Jan Schaumann in Elk: "Yes, bots being >50% of all traffic i..."

Yes, bots being >50% of all traffic is bonkers, but at the same time I'm increasingly becoming convinced that bot defenses are (largely? equally? also?) harmful to the overall ecosystem.

Everything bot detection relies on is basically ossification: TLS fingerprinting, protocol offering and preference, HTTP header presence and ordering, ...

Assuming / enforcing those is overall bad for the web, and all browsers and clients should really grease all of that.

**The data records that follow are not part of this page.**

-- ==== Sys2Proof/Syntax.lean ====
section
/-!
DEFINITION. Sys2Proof/Syntax.lean: the commands the block takes, one constructor per row of spec/opcode_table.json, and
the types of their operands. Unit numbers are bounded by their type; everything a command needs that the device already
holds (a record at a FIFO's head, a packet's payload, an instruction word in program RAM) is no operand: its meaning
reads it from the state.
-/
namespace Sys2Proof

/-- A command packet by its session (none: sessionless, R383) and its SEQ (R387). -/
structure CmdRef where
  session : Option (Fin 4)
  seq     : Nat
deriving DecidableEq, Repr

/-- How a row with a register of its own and an opcode of its own is asked for: a write of the word `w` to that
register, or the accepted command packet that carries its operands. -/
inductive Via where
  | reg (w : Word)
  | cmd (c : CmdRef)
deriving DecidableEq, Repr

/-- As `Via`, where the register is one of an array: instance `i`. -/
inductive ViaN where
  | reg (i : Nat) (w : Word)
  | cmd (c : CmdRef)
deriving DecidableEq, Repr

/-- Which end of a pulse or which polarity an edge has. -/
inductive Edge where
  | rising
  | falling
deriving DecidableEq, Repr

/-- How a row that reads something out is asked for: a read of the register or window instance `i`, or a command. -/
inductive ReadVia where
  | reg (i : Nat)
  | cmd (c : CmdRef)
deriving DecidableEq, Repr

/-- How a cycle-table order is given: a write of CT[t].CTL, whose time is CMD_TIME; a kind-0x5 action at table `t`; or a
CT_CTL command. -/
inductive CtVia where
  | reg (t : Fin 16)
  | action (t : Fin 16)
  | cmd (c : CmdRef)
deriving DecidableEq, Repr

/-- What ECC finds in the memory words that an instruction reads (R89): nothing, an error that it corrects, or one that
it cannot correct. -/
inductive Ecc where
  | clean
  | corrected
  | uncorrectable
deriving DecidableEq, Repr

/-- How a mailbox is written by the host: the _HI write of mailbox `m` of physical engine `n`, or MBOX_WRITE. -/
inductive MboxVia where
  | reg (n : Fin 68) (m : Fin 16) (w : Word)
  | cmd (c : CmdRef)
deriving DecidableEq, Repr

/-- A recipe key as it is inserted: its flash (by byte; unlisted: erased, 0xFF), its size in bytes, at which voltages its
SFDP signature is read, and what SFDP offers (R314–R316). -/
structure KeyChip where
  flash  : List (Nat × Byte) := []
  size   : Nat
  sfdp18 : Bool
  sfdp33 : Bool
  octal  : Bool
  erase4k : Bool
deriving DecidableEq, Repr

/-- A sync-link message as it arrives: lane, SRC and SEQ of its header, and whether its CRC is good (R370). -/
structure LaneMsg where
  lane : Fin 8
  src  : Fin 16
  seq  : BitVec 16
  ok   : Bool
deriving DecidableEq, Repr

/-- What the end of a wake from RET finds of the retained content (R437, R438, R443): all well; bank `k` lost; the check
words lost in the block; the save area of the registers lost; or an error in the keep store, corrected or not. -/
inductive Retention where
  | ok
  | bank (k : Fin 33)
  | inBlock
  | saveArea
  | keepStore (corrected : Bool)
deriving DecidableEq, Repr

/-- One measurement of the intake (R452): inputs of TA and TB in 10 mV, mA and 10 mW, the four consumer groups in 10 mW,
and the current of each auxiliary output in mA. -/
structure PowerSample where
  vin  : BitVec 16 × BitVec 16
  iin  : BitVec 16 × BitVec 16
  pin  : BitVec 16 × BitVec 16
  rail : List (BitVec 16)
  aux  : List (BitVec 16)
deriving DecidableEq, Repr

August 19, 2025 at 2:53:17 PM

and the ones with the biggest muscles circumvent all of those filters easily anyway while it blocks the low volume little guys that nobody actually wanted to block

Yeah. I mean, there's _some_ value in trivial defenses to somewhat tone down the noise (akin to e.g., run sshd on a different port than 22, just to avoid the very noisy trivial scanners), but it's never going to be effective against dedicated actors.

in real question: what's the alternative if your service is down because of resource exhaustion because of bot scrape spam?

It's not >50%, it's >98% and still getting worse.

What @sandro said: either remove all even a bit load-causing open interfaces, or be down as long as the scrapers try to scrape. E.g. no normal site visitor would ever try to diff every version of a file in some web accessible repo against every other version; they'd diff once or twice, not in short succession, and would be done.
I've given up in a few cases and made things non-public so at least plain html can stay available.

@spz @sandro I sympathize, and I certainly let any admin choose what works for them. (I do think behavioral defenses and reputation scores have a better chance there than, say, static client fingerprinting.). I'm just pondering that it's a losing battle that negatively impacts the open web.

(There are analogies to how spam protections and the rules set by the big handful of providers nowadays make running a mail server so much harder.)

What would be practical would be not to filter the visitors much (except IP address range bans, which are dirt cheap, comparably), but to filter on load: load gets too high, visitors only get 418 (or if less peeved, 503) telling you that AI scrapers suck and to come back when the stampede has left for other victims.
Do you (or anyone else) know if there's an Apache module to do that?